→ **Problem to work on**
From the entries below, determine the number of lines that contain "addr". Give that number by itself.

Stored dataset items
theorem fenceAnswer_canon {c : Nat} {slot : Nat} {code : Nat} {sub : Nat} {s : Machine.State} (hc1 : s.Canon) :
    (fenceAnswer c slot code sub s).Canon := by
  unfold fenceAnswer
  extract_lets +onlyGivenNames y0
  clear_value y0
  extract_lets +onlyGivenNames y1
  have h2 : State.Canon y1 := by
    unfold y1
    refine modBrg_canon ?_
    exact hc1
  clear_value y1
  refine ite_of ?_ ?_
  · refine slotResult_canon ?_
    exact h2
  · refine slotResult_canon ?_
    exact h2

theorem slotAnswer_canon {slot : Nat} {t : BrgTx} {code : Nat} {sub : Nat} {data : List Byte} {s : Machine.State} (hc1 : s.Canon) :
    (slotAnswer slot t code sub data s).Canon := by
  unfold slotAnswer
  split
  · rename_i v0 v1
    split
    · rename_i v2 v3 v4
      refine ite_of ?_ ?_
      · refine lockAnswer_canon ?_
        exact hc1
      · exact hc1
    · rename_i v5 v6
      exact hc1
  · rename_i v7 v8
    refine slotResult_canon ?_
    exact hc1
  · rename_i v9 v10 v11
    refine fenceAnswer_canon ?_
    exact hc1

theorem brgReadFailed_canon {t : BrgTx} {target : Nat} {reporter : Nat} {sub : Nat} {s : Machine.State} (hc1 : s.Canon) :
    (brgReadFailed t target reporter sub s).Canon := by
  unfold brgReadFailed
  extract_lets +onlyGivenNames y0
  have h1 : State.Canon y0 := by
    unfold y0
    refine wrF_canon ?_
    refine wrF_canon ?_
    exact hc1
  clear_value y0
  refine raise_canon ?_
  refine brgLog_canon ?_
  exact h1

theorem brgReadAnswer_canon {r : BrgRead} {s : Machine.State} (hc1 : s.Canon) : (brgReadAnswer r s).Canon := by
  unfold brgReadAnswer
  extract_lets +onlyGivenNames y0
  clear_value y0
  split
  · rename_i v1 v2 v3
    refine ite_of ?_ ?_
    · refine emit_canon ?_
      exact hc1
    · refine ite_of ?_ ?_
      · refine emit_canon ?_
        exact hc1
      · refine emit_canon ?_
        exact hc1
  · rename_i v4 v5 v6
    refine emit_canon ?_
    exact hc1
  · rename_i v7 v8 v9
    exact hc1
  · rename_i v10 v11 v12
    refine brgOut_canon ?_
    exact hc1

theorem brgPiece_canon {who : BrgWho} {t : BrgTx} {code : Nat} {data : List Byte} {s : Machine.State} (hc1 : s.Canon) :
    (brgPiece who t code data s).Canon := by
  unfold brgPiece
  split
  · rename_i v0 v1
    exact hc1
  · rename_i v2 v3 v4
    extract_lets +onlyGivenNames y5
    clear_value y5
    extract_lets +onlyGivenNames y6
    clear_value y6
    extract_lets +onlyGivenNames y7
    refine ite_of ?_ ?_
    · refine brgReadAnswer_canon ?_
      refine modBrg_canon ?_
      exact hc1
    · refine modBrg_canon ?_
      exact hc1

theorem npEnd_canon {np : BrgNp} {code : Nat} {sub : Nat} {reporter : Nat} {data : List Byte} {s : Machine.State} (hc1 : s.Canon) :
    (npEnd np code sub reporter data s).Canon := by
  unfold npEnd
  extract_lets +onlyGivenNames y0
  clear_value y0
  extract_lets +onlyGivenNames y1
  clear_value y1
  split
  · rename_i v2 v3 v4
    extract_lets +onlyGivenNames y5
    have h6 : State.Canon y5 := by
      unfold y5
      refine ite_of ?_ ?_
      · exact hc1
      · refine brgLog_canon ?_
        exact hc1
    clear_value y5
    refine slotAnswer_canon ?_
    exact h6
  · rename_i v7 v8
    extract_lets +onlyGivenNames y9
    have h10 : State.Canon y9 := by
      unfold y9
      refine ite_of ?_ ?_
      · exact hc1
      · refine brgReadFailed_canon ?_
        exact hc1
    clear_value y9
    refine brgPiece_canon ?_
    exact h10

theorem brgAnswer_canon {t : BrgTx} {code : Nat} {sub : Nat} {data : List Byte} {s : Machine.State} (hc1 : s.Canon) :
    (brgAnswer t code sub data s).Canon := by
  unfold brgAnswer
  refine ite_of ?_ ?_
  · split
    · rename_i v0 v1 v2
      refine npEnd_canon ?_
      refine modBrg_canon ?_
      exact hc1
    · rename_i v3 v4
      exact hc1
  · refine brgOut_canon ?_
    exact hc1

theorem brgPark_canon {t : BrgTx} {env : WrEnv} {s : Machine.State} (hc1 : s.Canon) : (brgPark t env s).Canon := by
  unfold brgPark
  refine ite_of ?_ ?_
  · refine modBrg_canon ?_
    exact hc1
  · refine ite_of ?_ ?_
    · refine brgAnswer_canon ?_
      exact hc1
    · refine brgPostedFail_canon ?_
      exact hc1

theorem lockTake_canon {t : BrgTx} {s : Machine.State} (hc1 : s.Canon) : (lockTake t s).Canon := by
  unfold lockTake
  refine ite_of ?_ ?_
  · refine brgPark_canon ?_
    exact hc1
  · refine brgAnswer_canon ?_
    refine modBrg_canon ?_
    exact hc1

theorem lockWithdraw_canon {c : Nat} {q : BrgSeq} {s : Machine.State} (hc1 : s.Canon) : (lockWithdraw c q s).Canon := by
  unfold lockWithdraw
  extract_lets +onlyGivenNames y0
  have h1 : State.Canon y0 := by
    unfold y0
    split
    · rename_i v2 v3 v4
      refine sendUnlock_canon ?_
      exact hc1
    · rename_i v5 v6
      refine modBrg_canon ?_
      exact hc1
  clear_value y0
  refine lockLost_canon ?_
  exact h1

theorem lockArrive_canon {t : BrgTx} {s : Machine.State} (hc1 : s.Canon) : (lockArrive t s).Canon := by
  unfold lockArrive
  refine ite_of ?_ ?_
  · refine brgAnswer_canon ?_
    exact hc1
  · refine ite_of ?_ ?_
    · refine brgPark_canon ?_
      exact hc1
    · refine ite_of ?_ ?_
      · refine brgAnswer_canon ?_
        exact hc1
      · split
        · rename_i v0 v1 v2 v3
          refine ite_of ?_ ?_
          · refine lockTake_canon ?_
            exact hc1
          · refine ite_of ?_ ?_
            · refine lockTake_canon ?_
              refine lockWithdraw_canon ?_
              exact hc1
            · refine brgAnswer_canon ?_
              exact hc1
        · rename_i v4 v5
          refine lockTake_canon ?_
          exact hc1

theorem sensorRefuse_canon {t : BrgTx} {sub : Nat} {s : Machine.State} (hc1 : s.Canon) :
    (sensorRefuse t sub s).Canon := by
  unfold sensorRefuse
  refine ite_of ?_ ?_
  · refine brgAnswer_canon ?_
    exact hc1
  · refine brgPostedFail_canon ?_
    exact hc1

theorem sensorArrive_canon {t : BrgTx} {s : Machine.State} (hc1 : s.Canon) : (sensorArrive t s).Canon := by
  unfold sensorArrive
  refine ite_of ?_ ?_
  · refine sensorRefuse_canon ?_
    exact hc1
  · extract_lets +onlyGivenNames y0
    clear_value y0
    extract_lets +onlyGivenNames y1
    clear_value y1
    extract_lets +onlyGivenNames y2
    have h3 : State.Canon y2 := by
      unfold y2
      refine modBrg_canon ?_
      exact hc1
    clear_value y2
    refine fxpAppend_canon ?_
    exact h3

theorem readBad_canon {who : BrgWho} {t : BrgTx} {did : Nat} {n : Nat} {s : Machine.State} (hc1 : s.Canon) :
    (readBad who t did n s).Canon := by
  unfold readBad
  extract_lets +onlyGivenNames y0
  clear_value y0
  refine brgReadAnswer_canon ?_
  refine brgReadFailed_canon ?_
  exact hc1

theorem readOpen_canon {who : BrgWho} {k : Nat} {s : Machine.State} (hc1 : s.Canon) : (readOpen who k s).Canon := by
  unfold readOpen
  refine modBrg_canon ?_
  exact hc1

theorem regFetch_canon {who : BrgWho} {did : Nat} {ch : Nat} {priv : Bool} {addr : Nat} {n : Nat} {s : Machine.State} (hc1 : s.Canon) :
    (regFetch who did ch priv addr n s).Canon := by
  unfold regFetch
  extract_lets +onlyGivenNames y0
  clear_value y0
  refine ite_of ?_ ?_
  · refine readBad_canon ?_
    exact hc1
  · extract_lets +onlyGivenNames y1
    clear_value y1
    refine foldl_of ?_ ?_
    · refine readOpen_canon ?_
      exact hc1
    · intro x2
      intro x3
      intro h4
      refine brgRequest_canon ?_
      exact h4

theorem winRead_canon {who : BrgWho} {w : Nat} {off : Nat} {len : Nat} {s : Machine.State} (hc1 : s.Canon) :
    (winRead who w off len s).Canon := by
  unfold winRead
  extract_lets +onlyGivenNames y0
  clear_value y0
  extract_lets +onlyGivenNames y1
  clear_value y1
  extract_lets +onlyGivenNames y2
  clear_value y2
  refine ite_of ?_ ?_
  · refine readBad_canon ?_
    exact hc1
  · refine ite_of ?_ ?_
    · refine ite_of ?_ ?_
      · extract_lets +onlyGivenNames y3
        clear_value y3
        refine brgReadAnswer_canon ?_
        exact hc1
      · split
        · rename_i v4 v5
          refine readBad_canon ?_
          exact hc1
        · rename_i v6 v7 v8 v9
          extract_lets +onlyGivenNames y10
          clear_value y10
          refine ite_of ?_ ?_
          · refine readBad_canon ?_
            exact hc1
          · refine brgRequest_canon ?_
            refine readOpen_canon ?_
            exact hc1
    · refine regFetch_canon ?_
      exact hc1

theorem mirrorCompare_canon {k : Nat} {s : Machine.State} (hc1 : s.Canon) : (mirrorCompare k s).Canon := by
  unfold mirrorCompare
  refine ite_of ?_ ?_
  · refine setLive_canon ?_
    exact hc1
  · extract_lets +onlyGivenNames y0
    have h1 : State.Canon y0 := by
      unfold y0
      refine ite_of ?_ ?_
      · refine ite_of ?_ ?_
        · exact hc1
        · refine wrB_canon ?_
          exact hc1
      · refine wr_canon ?_
        refine wrF_canon ?_
        refine wrB_canon ?_
        exact hc1
    clear_value y0
    refine raiseLive_canon ?_
    refine wrB_canon ?_
    exact h1

theorem setShadows_canon {k : Nat} {a : List Word} {a2 : Machine.State} (hc1 : a2.Canon) :
    (setShadows k a a2).Canon := by
  fun_induction setShadows k a a2
  · rename_i v0 v1
    exact hc1
  · rename_i v2 v3 v4 v5 v6
    refine v6 ?_
    refine setShadow_canon ?_
    exact hc1

theorem setRdata_canon {w : Word} {s : Machine.State} (hc1 : s.Canon) : (setRdata w s).Canon := by
  unfold setRdata
  refine canon_mk ?_
  exact hc1

theorem setPin_canon {p : Nat} {v : PioPin} {s : Machine.State} (hc1 : s.Canon) : (setPin p v s).Canon := by
  unfold setPin
  refine canon_mk ?_
  exact hc1

theorem execCapTsRead_canon {pin : Fin 64} {s : Machine.State} (hc1 : s.Canon) :
    Goes State.Canon (execCapTsRead pin s) := by
  unfold execCapTsRead
  extract_lets +onlyGivenNames y0
  clear_value y0
  refine done_canon ?_
  split
  · rename_i v1 v2
    refine setRdata_canon ?_
    refine wr_canon ?_
    exact hc1
  · rename_i v3 v4 v5 v6 v7
    extract_lets +onlyGivenNames y8
    clear_value y8
    extract_lets +onlyGivenNames y9
    have h10 : State.Canon y9 := by
      unfold y9
      refine setPin_canon ?_
      exact hc1
    clear_value y9
    extract_lets +onlyGivenNames y11
    have h12 : State.Canon y11 := by
      unfold y11
      refine wr_canon ?_
      exact h10
    clear_value y11
    extract_lets +onlyGivenNames y13
    have h14 : State.Canon y13 := by
      unfold y13
      refine wr_canon ?_
      exact h12
    clear_value y13
    refine setRdata_canon ?_
    exact h14

theorem readEntry_canon {base : Nat} {n : Nat} {off : Nat} {s : Machine.State} (hc1 : s.Canon) :
    InR State.Canon (readEntry base n off s) := by
  unfold readEntry
  refine ite_of ?_ ?_
  · refine inR_mk ?_
    refine setShadows_canon ?_
    exact hc1
  · refine inR_mk ?_
    exact hc1

theorem readWord_canon {off : Nat} {s : Machine.State} (hc1 : s.Canon) : InR State.Canon (readWord off s) := by
  unfold readWord
  split
  · rename_i v0 v1
    refine inR_mk ?_
    exact hc1
  · rename_i v2 v3 v4
    extract_lets +onlyGivenNames y5
    clear_value y5
    extract_lets +onlyGivenNames y6
    have h7 : State.Canon y6 := by
      unfold y6
      refine ite_of ?_ ?_
      · refine mirrorCompare_canon ?_
        exact hc1
      · exact hc1
    clear_value y6
    refine ite_of ?_ ?_
    · extract_lets +onlyGivenNames y8
      clear_value y8
      refine ite_of ?_ ?_
      · extract_lets +onlyGivenNames y9
        clear_value y9
        refine inR_mk ?_
        refine setShadow_canon ?_
        refine clearCounter_canon ?_
        exact h7
      · refine inR_mk ?_
        exact h7
    · refine ite_of ?_ ?_
      · refine ite_of ?_ ?_
        · refine inR_mk ?_
          refine wrB_canon ?_
          refine setShadows_canon ?_
          exact h7
        · refine inR_mk ?_
          exact h7
      · refine ite_of ?_ ?_
        · split
          · rename_i v10 v11 v12
            have h13 : State.Canon v11 := by
              refine (of_eq (P := (Goes State.Canon)) v12 ?_)
              refine execCapTsRead_canon ?_
              exact h7
            refine inR_mk ?_
            exact h13
          · rename_i v14 v15
            refine inR_mk ?_
            exact h7
        · refine ite_of ?_ ?_
          · refine inR_mk ?_
            refine ite_of ?_ ?_
            · refine wr_canon ?_
              exact h7
            · refine wr_canon ?_
              exact h7
          · refine ite_of ?_ ?_
            · refine inR_mk ?_
              refine wr_canon ?_
              exact h7
            · split
              rename_i v16 v17 v18 v19
              refine ite_of ?_ ?_
              · refine readEntry_canon ?_
                exact h7
              · extract_lets +onlyGivenNames y20
                clear_value y20
                refine inR_mk ?_
                exact h7

theorem readFor_canon {q : Requester} {off : Nat} {s : Machine.State} (hc1 : s.Canon) :
    InR State.Canon (readFor q off s) := by
  unfold readFor
  split
  · rename_i v0 v1
    refine ite_of ?_ ?_
    · refine inR_mk ?_
      exact hc1
    · split
      · rename_i v2 v3 v4
        refine ite_of ?_ ?_
        · refine inR_mk ?_
          refine raise_canon ?_
          refine injDone_canon ?_
          exact hc1
        · refine readWord_canon ?_
          exact hc1
      · rename_i v5 v6
        refine inR_mk ?_
        exact hc1
  · rename_i v7 v8
    split
    · rename_i v9 v10 v11
      refine ite_of ?_ ?_
      · refine inR_mk ?_
        refine raise_canon ?_
        refine injDone_canon ?_
        exact hc1
      · refine readWord_canon ?_
        exact hc1
    · rename_i v12 v13
      refine inR_mk ?_
      exact hc1

theorem readMany_canon {q : Requester} {a : Nat} {a2 : Nat} {a3 : Machine.State} (hc1 : a3.Canon) :
    InR State.Canon (readMany q a a2 a3) := by
  fun_induction readMany q a a2 a3
  · rename_i v0 v1
    refine inR_mk ?_
    exact hc1
  · rename_i v2 v3 v4 v5 v6 v7 v8 v9 v10 v11
    have h12 : State.Canon v6 := by
      refine (of_eq (P := (InR State.Canon)) v7 ?_)
      refine readFor_canon ?_
      exact hc1
    have h13 : State.Canon v9 := by
      refine (of_eq (P := (InR State.Canon)) v10 ?_)
      refine v11 ?_
      exact h12
    refine inR_mk ?_
    exact h13

theorem readPerform_canon {t : BrgTx} {memErr : Bool} {s : Machine.State} (hc1 : s.Canon) :
    (readPerform t memErr s).Canon := by
  unfold readPerform
  refine ite_of ?_ ?_
  · refine sensorArrive_canon ?_
    exact hc1
  · refine ite_of ?_ ?_
    · refine brgAnswer_canon ?_
      exact hc1
    · refine ite_of ?_ ?_
      · refine brgAnswer_canon ?_
        exact hc1
      · refine ite_of ?_ ?_
        · refine brgAnswer_canon ?_
          exact hc1
        · refine ite_of ?_ ?_
          · refine brgAnswer_canon ?_
            exact hc1
          · refine ite_of ?_ ?_
            · refine winRead_canon ?_
              exact hc1
            · split
              rename_i v0 v1 v2 v3
              have h4 : State.Canon v2 := by
                refine (of_eq (P := (InR State.Canon)) v3 ?_)
                refine readMany_canon ?_
                exact hc1
              refine brgAnswer_canon ?_
              exact h4

theorem brgBad_canon {t : BrgTx} {did : Nat} {s : Machine.State} (hc1 : s.Canon) : (brgBad t did s).Canon := by
  unfold brgBad
  refine brgLog_canon ?_
  exact hc1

→ **Exercise result**
2